Но в тот момент, когда доктор Мандт лечил Сарру Толстую, до краха ему было ещё далеко. Его звезда только начинала восходить, до должности лейб-медика с жалованием в девятнадцать тысяч рублей ему оставалось два года. Этот доктор медицины, ординарный профессор хирургии Грейсвальденского университета, был постоянным врачом великой княжны Елены Павловны, сопровождавшим её на воды. Он, модный врач высшего света, проповедовал среди своих высокородных пациентов гомеопатию и лечение голодом. Гомеопатические порошки или, на языке Мандта, «атомистические лекарства» он готовил собственноручно и снабжал ими страдающих мигренями князей и мучающихся неврастениями графинь. Сарра Толстая тоже принимал его атомистические порошки, но не они изнуряли её и отнимали у неё силы. Доктор Мандт ей, как и другим своим больным, прописал особенную диету, блюда которой состояли исключительно из картофеля и моркови, вареных на воде. Пить можно было только водяной отвар. Американцу, любившему огромные бифштексы с кровью и форелей, обложенных овощами, такой метод лечения был дик и странен, но он в своем смирении молчал. Хоть воду пить, хоть морковь есть лишь бы помогло Сарре.

Вера в Бога начинается там, где кончается надежда. Когда не на что и не на кого надеяться, когда человек постигает собственную слабость, когда он видит себя маленькой фигуркой, стоящей на краю огромной черной пропасти — на кого ему ещё надеяться, как не на Всемогущего и Всеблагого, который со своей вышины видит все наши страдания и заблуждения и один может дать спасение?

«Надейся на Бога, милый друг: придут твои ясные дни! И тайный голос говорит мне, что они придут скорее, нежели ты их ожидаешь: в Боге — всё!», — написала Сарра на очередном листочке бумаги. Это не её слова, это слова её отца, обращенные к ней, она только записала их, только перенесла на бумагу. Перенесенные на бумагу, слова как будто обретают плоть, переходят из воздуха в твердь, становятся неопровержимыми, как материя.

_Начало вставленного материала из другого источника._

-- ==== Sys2Proof/Machine/Serving.lean ====
section
/-! DEFINITION. What the Steward and the service control cores do for requests (ch. 10, 15, 23): queues toward the host,
Logbook records (R390, R391), Plates (R381 to R385), ends of requests (R270, R293), commit points (R285 to R288) and ends of
jobs (R267). -/

namespace Sys2Proof.Machine

/-! Regions at run time. -/

def regionRunZero : RegionRun :=
  { decode := [], prefill := [], pads := 0, busy := false, stepNum := 0, startAt := 0, replays := 0, trips := 0, trapped := [],
    lastFault := none, qualM := 0, qualN := 0, qualTimes := [], nfSeen := false }
def regionRun (s : State) (p r : Nat) : RegionRun :=
  match jobOf s p with | some j => getN regionRunZero j.regions r | none => regionRunZero
def updRegion (s : State) (p r : Nat) (f : RegionRun → RegionRun) : State :=
  updJob s p (fun j => { j with regions := updN regionRunZero j.regions r f })

/-- The head region of a job (ch. 02). -/
def headOf (j : Job) : Option Nat := (jobRegions j).findIdx? (fun r => r.kind == 2)

/-! Events of the Steward and of Wenlink ports. -/

/-- An event raised by the active Steward, with the job of a partition and a request number. -/
def stwEvent (s : State) (code sev : Nat) (p : Option Nat) (req : Option Nat) (detail : Bytes) : State :=
  let job := p.bind (fun p => (jobOf s p).map (fun j => (j.number, BitVec.ofNat 32 j.nextStep.toNat)))
  emit s (stewardCc s) { ev code sev (moduleUnit 12) (stewardCc s) detail with
    job := job, req := req.map (BitVec.ofNat 32) }

/-- An event of the link control core of a Wenlink port. -/
def portEvent (s : State) (n code sev : Nat) (detail : Bytes) : State :=
  raise s code sev (dieUnit (64 + n) 12) (1024 + 2 * n) detail

/-- An event that the Finder raises. -/
def finderEvent (s : State) (code sev unit : Nat) (detail : Bytes) : State := raise s code sev unit finderId detail

/-! Queues toward the host (R527, R528). -/

def entrySize (kind : Nat) : Nat := if kind = 1 then 128 else if kind = 2 || kind = 5 then 32 else 64
def portOf (q : Nat) : Nat := q / 4096
def queueAt (s : State) (q : Nat) : Option WlQueue := lookupN (wlOf s (portOf q)).queues q
def qPending (q : WlQueue) : Nat := (q.tail - q.head).toNat
def portUp (s : State) (n : Nat) : Bool := (wlOf s n).st == 5

/-- A message's header and payload (R525). -/
def wlMessage (type flags tag len arg : Nat) (payload : Bytes) : Bytes :=
  leBytes 1 type ++ leBytes 1 flags ++ leBytes 2 tag ++ leBytes 4 len ++ leBytes 8 arg ++ payload
def hostMsgBytes (m : HostMsg) : Bytes :=
  match m with
  | .mwr a b => wlMessage 1 0 0 b.length a.toNat b
  | .mrd tag a n => wlMessage 2 0 tag.toNat n a.toNat []
  | .qstat tag c => wlMessage 4 0 tag.toNat 0 c.toNat []
  | .credits _ => []

/-- The module sends a message: it joins the flits that wait for an acknowledgement; those past the first 512 have yet to be sent
(R523). A message starts a payload of its own (log entry 29). -/
def wlPost (s : State) (n : Nat) (m : HostMsg) : State :=
  updWl s n (fun w =>
    let ps := chunks 248 (hostMsgBytes m)
    { w with
      out := w.out ++ [m]
      unacked := w.unacked ++ ps.mapIdx (fun i b => (w.txSeq + BitVec.ofNat 12 i, sliceB b 0 248))
      txSeq := w.txSeq + BitVec.ofNat 12 ps.length })

/-- The module sends a host write, in messages of at most 4,096 bytes (R525). -/
def hostWrite (s : State) (n addr : Nat) (b : Bytes) : State :=
  ((chunks 4096 b).mapIdx (fun i c => HostMsg.mwr (BitVec.ofNat 64 (addr + 4096 * i)) c)).foldl (fun s m => wlPost s n m) s

/-- A TAG that no outstanding read has (R526); fuel bounds the search. -/
def freeTag (used : List (BitVec 16)) : Nat → BitVec 16 → BitVec 16
  | 0, t => t
  | n + 1, t => if used.contains t then freeTag used n (t + 1) else t

/-- The module reads host memory (R526, R531). -/
def hostRead (s : State) (n addr len : Nat) (why : ReadFor) : State :=
  let w := wlOf s n
  let tag := freeTag (w.reads.map (fun r => r.1)) (w.reads.length + 1) w.nextTag
  wlPost (updWl s n (fun w => { w with
    reads := w.reads ++ [(tag, BitVec.ofNat 64 addr, len, why)], nextTag := tag + 1 })) n (.mrd tag (BitVec.ofNat 64 addr) len)

/-- The module reads host memory for data that come with the same command (R531): `len` bytes from an address, of which `got` have
come, in reads of at most 4,096 bytes (R525). -/
def hostFetch (s : State) (n addr len got : Nat) : State :=
  (List.range (max 1 (ceilDiv (min len got) 4096))).foldl (fun s i =>
    let w := wlOf s n
    let tag := freeTag (w.reads.map (fun r => r.1)) (w.reads.length + 1) w.nextTag
    wlPost (updWl s n (fun w => { w with nextTag := tag + 1 })) n
      (.mrd tag (BitVec.ofNat 64 (addr + 4096 * i)) (min 4096 (len - 4096 * i)))) s

/-- A queue of a kind can take `units` more entries and its port carries traffic (R528, R533). -/
def queueRoom (s : State) (q kind units : Nat) : Bool :=
  match queueAt s q with
  | some w => portUp s (portOf q) && w.kind.toNat == kind && decide (qPending w + units ≤ w.entries.toNat)
  | none => false

/-- Write entries at the tail of an outbound queue, and then the tail (R528). -/
def queueWrite (s : State) (q units : Nat) (b : Bytes) : State :=
  match queueAt s q with
  | none => s
  | some w =>
      let n := portOf q
      let tail := w.tail + BitVec.ofNat 32 units
      let s := hostWrite s n (w.base.toNat + w.tail.toNat % w.entries.toNat * entrySize w.kind.toNat) b
      let s := hostWrite s n w.indexAddr.toNat (leBytes 4 tail.toNat)
      updWl s n (fun v => { v with queues := putN v.queues q { w with tail := tail } })

/-! The Logbook (R390, R391). -/

/-- The Logbook queue of a partition: the first of KIND 0x05 in port then number order. -/
def logQueue (s : State) (p : Nat) : Option Nat :=
  s.wl.findSome? (fun e => (e.2.queues.find? (fun q => q.2.kind == 5#8 && q.2.part.toNat == p)).map (fun q => q.1))

/-- One Logbook record: header and payload padded to 32 B. -/
def logBytes (type flags p seq step req index : Nat) (payload : Bytes) : Bytes :=
  leBytes 1 type ++ leBytes 1 flags ++ leBytes 1 p ++ [0#8] ++ leBytes 4 payload.length ++ leBytes 8 seq ++ leBytes 8 step
    ++ leBytes 4 req ++ leBytes 4 index ++ padTo (alignUp payload.length 32) payload

/-- Room for a record at the tail of a Logbook queue, with the pad record before the ring's end (R527). -/
def logPad (w : WlQueue) (units : Nat) : Nat :=
  let left := w.entries.toNat - w.tail.toNat % w.entries.toNat
  if left < units then left else 0
def logRoom (s : State) (q units : Nat) : Bool :=
  match queueAt s q with
  | some w => queueRoom s q 5 (logPad w units + units)
  | none => false

/-- Post a record that fits. -/
def logPost (s : State) (q : Nat) (bs : Bytes) : State :=
  match queueAt s q with
  | none => s
  | some w =>
      let units := bs.length / 32
      let pad := logPad w units
      let s := if pad = 0 then s else queueWrite s q pad (padTo (32 * pad) (padTo 4 [0#8] ++ leBytes 4 (32 * (pad - 1))))
      queueWrite s q units bs

/-- A partition's job keeps a Logbook, and where: with no Logbook queue nothing is kept (log entry 22). -/
def logTarget (s : State) (p : Nat) : Option Nat :=
  match jobOf s p with
  | some j => if j.logbook then logQueue s p else none
  | none => none

/-- Post deferred records while there is room (R391). -/
def logFlush : List Bytes → State → Nat → Nat → State
  | [], s, p, _ => updPart s p (fun t => { t with logDeferred := [], logStalled := false })
  | r :: t, s, p, q =>
      if logRoom s q (r.length / 32) then logFlush t (logPost s q r) p q
      else updPart s p (fun v => { v with logDeferred := r :: t })

/-- A new input may take effect: its record can be posted now (R391). -/
def logReady (s : State) (p payload : Nat) : Bool :=
  match logTarget s p with
  | none => true
  | some q => (partOf s p).logDeferred.isEmpty && logRoom s q (1 + ceilDiv payload 32)

/-- LOGBOOK_STALL, once per stall (R391). -/
def logStall (s : State) (p : Nat) : State :=
  if (partOf s p).logStalled then s
  else stwEvent (updPart s p (fun t => { t with logStalled := true })) 0x6070 1 (some p) none []

/-- Record an input; without room it waits (R390, R391). -/
def logInput (s : State) (p type flags : Nat) (req index : Option Nat) (payload : Bytes) : State :=
  match logTarget s p, jobOf s p with
  | some q, some j =>
      let bs := logBytes type flags p (partOf s p).logSeq.toNat j.nextStep.toNat (req.getD 0xFFFFFFFF)
        (index.getD 0xFFFFFFFF) payload
      let s := updPart s p (fun t => { t with logSeq := t.logSeq + 1 })
      if (partOf s p).logDeferred.isEmpty && logRoom s q (bs.length / 32) then logPost s q bs
      else logStall (updPart s p (fun t => { t with logDeferred := t.logDeferred ++ [bs] })) p
  | _, _ => s

/-- A PAUSE record; the code of its cause is open (log entry 23). -/
def logPause (s : State) (p h : Nat) : State :=
  match reqOf s h with
  | some r =>
      let f := freeBytes s 1
      logInput f.2 p 0x07 0 (some (leAt r.desc 4 4)) (some r.tokens.length) f.1
  | none => s

/-! Plates (R381 to R385). -/

/-- A fold record as it is hashed, SLOT at zero (R383). -/
def foldRec (type : Nat) (payload : Bytes) : Bytes := leBytes 1 type ++ zeros 7 ++ sliceB payload 0 56
def foldChain (chain : Bytes) (type : Nat) (payload : Bytes) : Bytes := sha256 (chain ++ foldRec type payload)
def foldReq (s : State) (h type : Nat) (payload : Bytes) : State :=
  updReq s h (fun r => { r with chain := foldChain r.chain type payload })
def foldJob (s : State) (p type : Nat) (payload : Bytes) : State :=
  updJob s p (fun j => { j with chain := foldChain j.chain type payload })

/-- The Plate header (R381). -/
def plateHeader (kind : Nat) (nondet : Bool) (level : Nat) (theta : F32) (program epoch firmware input : Bytes) : Bytes :=
  leBytes 4 0x54414C50 ++ leBytes 2 1 ++ leBytes 1 kind ++ leBytes 1 (if nondet then 1 else 0) ++ leBytes 1 level ++ zeros 3
    ++ leBytes 4 theta.toNat ++ sliceB program 0 32 ++ sliceB epoch 0 32 ++ sliceB firmware 0 32 ++ sliceB input 0 32 ++ zeros 112

/-- Firmware release digest in force (R489). -/
def fwDigest (s : State) : Bytes := match s.stw.release with | some r => r.1 | none => zeros 32
/-- Contract level of a job's layout (R223). -/
def jobLevel (j : Job) : Nat := match j.file with | some f => byteAt f.bytes 6 | none => 0

/-- Zero n bytes of a string at an offset. -/
def zeroAt (b : Bytes) (off n : Nat) : Bytes := sliceB b 0 off ++ zeros n ++ b.drop (off + n)
def putAt (b : Bytes) (off : Nat) (x : Bytes) : Bytes := sliceB b 0 off ++ x ++ b.drop (off + x.length)

/-! Requests. -/

def rReq (r : Request) : Nat := leAt r.desc 0x04 4
def rClass (r : Request) : Nat := byteAt r.desc 1
def rVariant (r : Request) : Nat := byteAt r.desc 3
def rPromptLen (r : Request) : Nat := leAt r.desc 0x10 4
def rTq (r : Request) : Nat := leAt r.desc 0x30 2
def rCq (r : Request) : Nat := leAt r.desc 0x32 2
def rTtl (r : Request) : Nat := leAt r.desc 0x34 4
def rFlags (r : Request) : Nat := leAt r.desc 0x46 2
def rKeep (r : Request) : Bool := bitOf (rFlags r) 0
def rCountPrompt (r : Request) : Bool := bitOf (rFlags r) 1
def rSpec (r : Request) : Bool := bitOf (rFlags r) 2

/-- The INPUT digest of a request (R382). -/
def inputDigest (r : Request) : Bytes :=
  let d := zeroAt (zeroAt r.desc 0x18 0x1C) 0x34 4
  let d := zeroAt d 0x30 4
  sha256 (d ++ r.prompt.flatMap (fun t => leBytes 4 t.toNat) ++ (r.mask.getD (List.replicate 24576 0xFF#8)) ++ r.stop)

В Боге всё! — сотни раз говорил он ей, измученной болью слева в груди, улыбающейся сквозь слезы. В Боге все! — повторял он ей, склоняясь над ней, когда она лежала вечером в постели, подняв одеяло до самых глаз, целуя нежным касанием её лоб. В Боге все! — думал он, с тяжелым сердцем выходя от этой веселой и живой девочки со смуглым лицом и черными волосами, которую он так любил.

Лечение доктора Мандта изнуряло её. Дважды за эти десять недель она доходила до такой слабости, что утром не могла встать с постели. И это она, ненавидевшая унылый покой болезни, она, которая, даже болея, никогда не ложилась в постель! Но она не сдавалась, не прерывала голодания и упорно пила тощий водяной отвар. Когда слабость пришла к ней в третий раз, она, проведя день на софе в маленькой гостиной, к вечеру все-таки встала и ушла в свою комнату. Граф слышал, как она там, у себя, разбирает бумаги и книги. Вечером он лежал у камина, смотря в огонь — вдруг вошла Сарра и, не обращая на него внимания, швырнула в огонь толстую кипу исписанных листов. Это было так неожиданно, что граф вскрикнул. Он, человек с железными нервами, славный своим бесстрашием и своей волей — вдруг содрогнулся, ахнул и вскрикнул, когда девочка в длинном капоте, с распущенными волосами, резким жестом швырнула мимо него бумаги в камин.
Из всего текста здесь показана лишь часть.